(TASK TO COMPLETE) Give back, exactly as written, the lines from the beginning of the listing through the one that contains "def Group.pending (x".

(SOURCE RECORDS)
-- ==== Sys2Proof/Machine/Access.lean ====
section
/-! DEFINITION. How a group's accesses reach memory: lane addresses (R207 to R210), loads over its own pending stores (R211),
stores waiting to perform (R205, R265), reductions and atomics (R215 to R218), and the quarantine buffer (R240, R244). -/
namespace Sys2Proof.Machine

/-- The first byte of the sector a place lies in, and the offset in it. -/
def sectorBase : Place → Place × Nat
  | .dev k => (.dev (k / 32 * 32), k % 32)
  | .host p a => (.host p (a / 32 * 32), a % 32)
  | .peer p o => (.peer p (o / 32 * 32), o % 32)
  | .scr t o => (.scr t (o / 32 * 32), o % 32)

/-- A memory sector as a core reads it for a view: an error of L2 or of the stack gives its cause (R252, R405). -/
def readSector (s : State) (ctx core view key : Nat) (p : Place) : Except Fail Sector :=
  match p with
  | .dev k =>
    match s.readError core (s.seenAs view (k / 32)) with
    | some (c, d) => .error { cause := c, detail := d, akind := .phys, addr := k }
    | none => .ok (s.devSector view (k / 32))
  | .host pt a =>
    match s.readError core (hostSec (hostKey pt a / 32)), s.hostSector (hostKey pt a / 32) with
    | some (c, d), _ => .error { cause := c, detail := d, akind := .phys, addr := a }
    | none, .ok x => .ok x
    | none, .error f => .error { f with akind := .phys, addr := a }
  | .peer pr o => s.peerSector ctx pr o key
  | .scr _ _ => .ok ⟨0, none⟩

/-- The byte that the youngest pending store of the group gives: its value, or its poisoned data's token. -/
def pendingByte (ps : List Store) (base : Place) (off : Nat) : Option LVal :=
  ps.foldl (fun a q =>
    if q.place == base && q.red.isNone then
      match q.bytes.find? (fun b => b.1 == off) with
      | some b => some (match q.ptok.find? (fun e => e.1 == b.2.2) with | some e => .tok e.2 | none => .val b.2.1.toNat)
      | none => a
    else a) none

/-- The stores of a group that its own loads see: accepted ones not yet performed, then those quarantined in its open region
(R211). -/
def Group.pending (x : Group) : List Store := x.egress ++ (if x.region.opened then x.region.qb else [])

/-- The group as a split of lanes `m` sees its waiting stores: of a store of a split that has diverged from it, which is unordered with its
loads, a free bit says whether it is seen before it performs (R262). -/
def Group.seenBy (x : Group) (m : Mask) : Group := { x with egress := x.egress.filter (fun q => q.mask &&& m != 0 || q.shared) }

/-- `n` bytes at a place inside one sector, as the group's own load sees them (R211). -/
def loadPlace (s : State) (x : Group) (view key : Nat) (p : Place) (n : Nat) : LVal :=
  let (base, off) := sectorBase p
  let sec := readSector s x.ctx x.core view key base
  let ps := x.pending
  let fromMem := fun (i : Nat) =>
    match p with
    | .scr t o => s.readScr t (o + i) 1 key (s.settled x 6)
    | _ =>
      match sec with
      | .error f => LVal.new f
      | .ok d =>
        match d.token with
        | some t => .tok t
        | none => .val (bits d.data (8 * (off + i)) 8)
  let bs := (List.range n).map (fun i => (pendingByte ps base (off + i)).getD (fromMem i))
  match bs.find? (fun b => !b.isVal) with
  | some e => e
  | none => .val (bs.foldr (fun b a => (match b with | .val v => v | _ => 0) + 256 * a) 0)

/-! ### Performing stores and reductions -/

/-- The new value of a reduction or atomic (R215): `none` is Poison(FP_INVALID), and memory is left unchanged. -/
def atomicOp (aop size old x x2 : Nat) : Option Nat :=
  let n := 8 * size
  match aop with
  | 0 => some ((old + x) % 2 ^ n)
  | 1 => some (if sext n old ≤ sext n x then old else x)
  | 2 => some (if sext n old ≤ sext n x then x else old)
  | 3 => some (min old x)
  | 4 => some (max old x)
  | 5 => some (old &&& x)
  | 6 => some (old ||| x)
  | 7 => some (old ^^^ x)
  | 8 => some x
  | 9 => some (if old == x then x2 else old)
  | _ => let F := if size == 4 then fp32 else fp64; fAdd F .rne (F.decode old) (F.decode x)

/-- `n` little-endian bytes of a value at an offset, written by a lane. -/
def bytesAt (off n v lane : Nat) : List (Nat × Byte × Nat) :=
  (List.range n).map (fun i => (off + i, BitVec.ofNat 8 (v / 2 ^ (8 * i)), lane))

def plainBytes (bs : List (Nat × Byte × Nat)) : List (Nat × Byte) := bs.map (fun b => (b.1, b.2.1))

/-- Bytes performed at their target; a failure is the token's cause (R205, R265, R340). Of a fabric peer the checks of R357 have been made; one
that has died since fails what is on its way to it (R359, R369). -/
def performBytes (s : State) (ctx view key : Nat) (base : Place) (bs : List (Nat × Byte)) (token : Option Word) : State × Option Fail :=
  match base with
  | .dev k =>
    match s.writeDev view (k / 32) bs token with
    | some s => (s, none)
    | none => (s, some { cause := .viewSpace, akind := .phys, addr := k })
  | .host p a => (s.writeHost ctx (hostKey p a / 32) bs token, none)
  | .scr t o => (s.writeScr t (bs.map (fun b => (o + b.1, b.2))) token, none)
  | .peer p o =>
    if Map.get 0 s.peers p == 3 then (s, some { cause := .peerDead, akind := .peer, addr := p })
    else if p == s.peerNo then
      match inbound s (s.ftid ctx) o .write with
      | some k => (s.writeRoot (k / 32) bs token, none)
      | none => (s, some { cause := .remoteUnmapped, akind := .peer, addr := p })
    else (s, peerAnswer s key p o)

/-- The same for a writer whose requests the coalescer does not check on their way: a peer is checked first (R357). -/
def checkedBytes (s : State) (ctx view key : Nat) (base : Place) (bs : List (Nat × Byte)) (token : Option Word) : State × Option Fail :=
  match base with
  | .peer p _ => (match peerCheck s ctx p with
    | some f => (s, some f)
    | none => performBytes s ctx view key base bs token)
  | _ => performBytes s ctx view key base bs token

/-- A sector's store performed: poisoned data poisons the whole unit with its token, in scratchpad word by word (R237). -/
def performSector (s : State) (ctx view key : Nat) (q : Store) : State × Option Fail :=
  match q.place with
  | .scr _ _ =>
    let clean := q.bytes.filter (fun b => !q.ptok.any (fun e => e.1 == b.2.2))
    let (s, _) := performBytes s ctx view key q.place (plainBytes clean) none
    (q.ptok.foldl (fun s e => (performBytes s ctx view key q.place (plainBytes (q.bytes.filter (fun b => b.2.2 == e.1))) (some e.2)).1) s, none)
  | _ => performBytes s ctx view key q.place (plainBytes q.bytes) ((q.ptok.head?).map (·.2))

/-- The device as an atomic of a view sees it: the view's first write to a sector takes its copy from the home, past an error in a clean L2
sector (R339, R405). -/
def State.atHome (s : State) (view : Nat) (p : Place) : State :=
  match p with
  | .dev k =>
    let v := liveView s.views 1024 view
    if v == 0 || holderView s.views (k / 32) 1024 v == v then s
    else { s with l2bad := s.l2bad.filter (fun e => e.1 / 8 != s.seenAs v (k / 32) || s.dirtyBad (e.1 % 8) (e.1 / 8)) }
  | _ => s

/-- Scratchpad as an atomic reads it: each word as it stands, in one step with its write (R216). -/
def State.nowScr (s : State) (p : Place) : State :=
  match p with
  | .scr t _ => s.updTeam t (fun x => { x with olds := [] })
  | _ => s

/-- A read-modify-write of one word at its target, and its old value: poison is left unchanged and returned, an invalid sum
leaves memory unchanged (R215, R216, R218). -/
def performAtomic (s : State) (x : Group) (view key : Nat) (p : Place) (aop size v x2 : Nat) (vtok : Option Word) : State × LVal :=
  let (base, off) := sectorBase p
  match p with
  | .host _ _ =>
    let ok := ((Map.find s.ctxs x.ctx).map (·.hostAtomics)).getD false && (aop == 0 || aop == 8 || aop == 9)
    if !ok then (s, .bad .hostAtomicUnsupported)
    else
      match vtok with
      | some t => (s, .tok t)
      | none =>
        -- the completer performs it in host memory (R218, R273); through a port that is down it finds a free value
        match base with
        | .host pt a =>
          let s := s.writeBack (hostKey pt a / 32)
          if Map.get false s.pcieDown pt then
            (s, if Config.freeBit (key + 2) then .new { cause := .eccMem, detail := .hostPoison, akind := .phys, addr := a }
              else .val (Config.freeNat (key + 3) % 2 ^ (8 * size)))
          else if Map.get false s.hostPoison (hostKey pt a / 32) then (s, .new { cause := .eccMem, detail := .hostPoison, akind := .phys, addr := a })
          else
            -- what L2 and the L1s hold of the sector is older from now on, and gone (R211)
            let old := bits (cellsAt s.hostMem (hostKey pt a) 32) (8 * off) (8 * size)
            let s := s.l1Inval (hostSec (hostKey pt a / 32)) (fun _ => true)
            ({ s with hostMem := setCells s.hostMem (hostKey pt a) (plainBytes (bytesAt off size ((atomicOp aop size old v x2).getD old) 0))
                      hostL2 := Map.del s.hostL2 (hostKey pt a / 32) },
              .val old)
        | _ => (s, .val 0)
  | .peer pr o =>
    if Map.get 0 s.peers pr == 3 then (s, .new { cause := .peerDead, akind := .peer, addr := pr })
    else if pr == s.peerNo then
      match inbound s (s.ftid x.ctx) o .atomic with
      | none => (s, .new { cause := .remoteUnmapped, akind := .peer, addr := pr })
      | some k =>
        -- it executes at the peer, this package, in the Hitch of the line's home region (R288, R357)
        let e := s.latentKind (k / 32)
        let bad := s.latent (k / 32)
        let s := hitchTouch (s.passLine (k / 64)) (k / 64)
        let d := s.rootSector (k / 32)
        match if bad then some (LVal.new { cause := e.1, detail := e.2, akind := .peer, addr := pr }) else (d.token.orElse (fun _ => vtok)).map LVal.tok with
        | some r => (s, r)
        | none =>
          let old := bits d.data (8 * (k % 32)) (8 * size)
          match atomicOp aop size old v x2 with
          | none => (s, .bad .fpInvalid)
          | some r => (s.writeRoot (k / 32) (plainBytes (bytesAt (k % 32) size r 0)) none, .val old)
    else
      match peerAnswer s key pr o with
      | some f => (s, .new f)
      | none => (s, .val (Config.freeNat (key + 1) % 2 ^ (8 * size)))
  | _ =>
    match loadPlace ((s.atHome view p).nowScr p) { x with egress := [], region := Region.closed } view key p size, vtok with
    | .val old, none =>
      match atomicOp aop size old v x2 with
      | none => (s, .bad .fpInvalid)
      | some r =>
        match performBytes s x.ctx view key base (plainBytes (bytesAt off size r 0)) none with
        | (s, none) => (s, .val old)
        | (s, some f) => (s, .new f)
    | .val _, some t => (s, .tok t)
    | e, _ => (s, e)

/-- A sector whose error a core's word has met is stamped with the word's token of that cause (R252); `before` is the state the word began in,
and the token is of an entry that it made. -/
def stampMet (before s : State) (core sec : Nat) (met : Option (Cause × Detail)) : State :=
  match if s.latent sec then met else none with
  | none => s
  | some (c, _) =>
    match (s.coreOf core).side.find? (fun e => e.2.token.toNat / 2 ^ 24 == c.code && !(before.coreOf core).side.contains e) with
    | some e => s.stamp sec e.2.token
    | none => s

/-- The cached sector that a group's access to a place reads for a view; at the package's own peer number it lies behind a window (R357). -/
def readAs (s : State) (ctx view : Nat) (p : Place) : Option Nat :=
  match p with
  | .dev k => some (s.seenAs view (k / 32))
  | .host pt a => some (hostSec (hostKey pt a / 32))
  | .peer q o => if q == s.peerNo then (inbound s (s.ftid ctx) o .read).map (fun k => k / 32) else none
  | .scr _ _ => none

/-- The same, for a place that the word has read. -/
def stampRead (before s : State) (x : Group) (view : Nat) (p : Place) : State :=
  match readAs before x.ctx view p with
  | none => s
  | some t =>
    let met := match p with
      | .peer _ _ => if before.latent t then some (before.latentKind t) else none
      | _ => before.readError x.core t
    stampMet before s x.core t met

/-- A page-table sector whose error a core's walk has met is stamped with the token of the access that it failed (R252). -/
def stampWalk (before s : State) (x : Group) (f : Fail) : State :=
  match if f.akind == .virt && (f.cause == .eccMem || f.cause == .eccCache) then before.ctxOf x else none with
  | none => s
  | some c => (walkSectors before c f.addr).foldl (fun s k => stampMet before s x.core k (some (f.cause, f.detail))) s

/-- The sectors that a group's reads ask for beyond its own L1 and its region's L2 count as its kernel's traffic (R64). -/
def State.countReads (before : State) (x : Group) (view : Nat) (ts : List (Except LVal Trans)) (s : State) : State :=
  let near := fun (t : Nat) => (before.coreOf x.core).l1Has t || before.l2Has (regionOf x.core) t
  let far := fun (t : Except LVal Trans) => match t with
    | .ok t => (match (sectorBase t.place).1 with
      | .dev k => if near (before.seenAs view (k / 32)) then none else some (Place.dev k)
      | .host p a => if near (hostSec (hostKey p a / 32)) then none else some (Place.host p a)
      | p => some p)
    | .error _ => none
  ((ts.filterMap far).eraseDups).foldl (fun s p => s.countSector x p) s

/-- The sectors that a word's reads find in L1, and those that they do not, are counted (R404). -/
def State.countL1 (before : State) (x : Group) (view : Nat) (l1 : Bool) (ts : List (Except LVal Trans)) (s : State) : State :=
  let secs := (ts.filterMap (fun t => match t with
    | .ok t => if t.ca == 1 then none else (match t.place with
      | .dev k => some (before.seenAs view (k / 32))
      | .host p a => some (hostSec (hostKey p a / 32))
      | _ => none)
    | .error _ => none)).eraseDups
  let hits := (secs.filter (fun k => (before.coreOf x.core).l1Has k)).length
  if !l1 || secs.isEmpty then s else (s.bumpPerf x 12 hits).bumpPerf x 13 (secs.length - hits)

/-- What a core's reads leave in the caches (R197, R198), and in the sectors whose errors they met (R252). Pages with CA = 1 are never held in
L1, fabric addresses nowhere, and a sector that L2 holds with an error enters no L1 (R405). -/
def readDone (before : State) (x : Group) (view pick : Nat) (l1 : Bool) (ts : List (Except LVal Trans)) (s : State) : State :=
  let s := before.countL1 x view l1 ts (before.countReads x view ts s)
  ts.foldl (fun s t =>
    match t with
    | .ok t =>
      let s := stampRead before s x view t.place
      let clean := fun (k : Nat) => (before.readError x.core k).map (·.2) != some .l2Clean
      match t.place with
      | .dev k => let a := before.seenAs view (k / 32); s.coreFill x.core a pick (l1 && t.ca != 1 && clean a)
      | .host pt a => let k := hostKey pt a / 32; s.fillHost x.ctx x.core k pick (l1 && t.ca != 1 && clean (hostSec k))
      | _ => s
    | .error (.new f) => stampWalk before s x f
    | .error _ => s) s

/-- The token of a store that failed as it performed: it flags the open region as the store's own failure would, but has none to
flag where it was released from a quarantine buffer or failed at a peer (R214, R217, R244, R359). -/
def flagStore (s : State) (g : Nat) (q : Store) (t : Word) : State :=
  match q.rel, q.place with
  | true, _ => orphan s g t
  | _, .peer _ _ => orphan s g t
  | _, _ => flagRegion s g t q.lane false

(TASK RESULT)
-- ==== Sys2Proof/Machine/Access.lean ====
section
/-! DEFINITION. How a group's accesses reach memory: lane addresses (R207 to R210), loads over its own pending stores (R211),
stores waiting to perform (R205, R265), reductions and atomics (R215 to R218), and the quarantine buffer (R240, R244). -/
namespace Sys2Proof.Machine

/-- The first byte of the sector a place lies in, and the offset in it. -/
def sectorBase : Place → Place × Nat
  | .dev k => (.dev (k / 32 * 32), k % 32)
  | .host p a => (.host p (a / 32 * 32), a % 32)
  | .peer p o => (.peer p (o / 32 * 32), o % 32)
  | .scr t o => (.scr t (o / 32 * 32), o % 32)

/-- A memory sector as a core reads it for a view: an error of L2 or of the stack gives its cause (R252, R405). -/
def readSector (s : State) (ctx core view key : Nat) (p : Place) : Except Fail Sector :=
  match p with
  | .dev k =>
    match s.readError core (s.seenAs view (k / 32)) with
    | some (c, d) => .error { cause := c, detail := d, akind := .phys, addr := k }
    | none => .ok (s.devSector view (k / 32))
  | .host pt a =>
    match s.readError core (hostSec (hostKey pt a / 32)), s.hostSector (hostKey pt a / 32) with
    | some (c, d), _ => .error { cause := c, detail := d, akind := .phys, addr := a }
    | none, .ok x => .ok x
    | none, .error f => .error { f with akind := .phys, addr := a }
  | .peer pr o => s.peerSector ctx pr o key
  | .scr _ _ => .ok ⟨0, none⟩

/-- The byte that the youngest pending store of the group gives: its value, or its poisoned data's token. -/
def pendingByte (ps : List Store) (base : Place) (off : Nat) : Option LVal :=
  ps.foldl (fun a q =>
    if q.place == base && q.red.isNone then
      match q.bytes.find? (fun b => b.1 == off) with
      | some b => some (match q.ptok.find? (fun e => e.1 == b.2.2) with | some e => .tok e.2 | none => .val b.2.1.toNat)
      | none => a
    else a) none

/-- The stores of a group that its own loads see: accepted ones not yet performed, then those quarantined in its open region
(R211). -/
def Group.pending (x : Group) : List Store := x.egress ++ (if x.region.opened then x.region.qb else [])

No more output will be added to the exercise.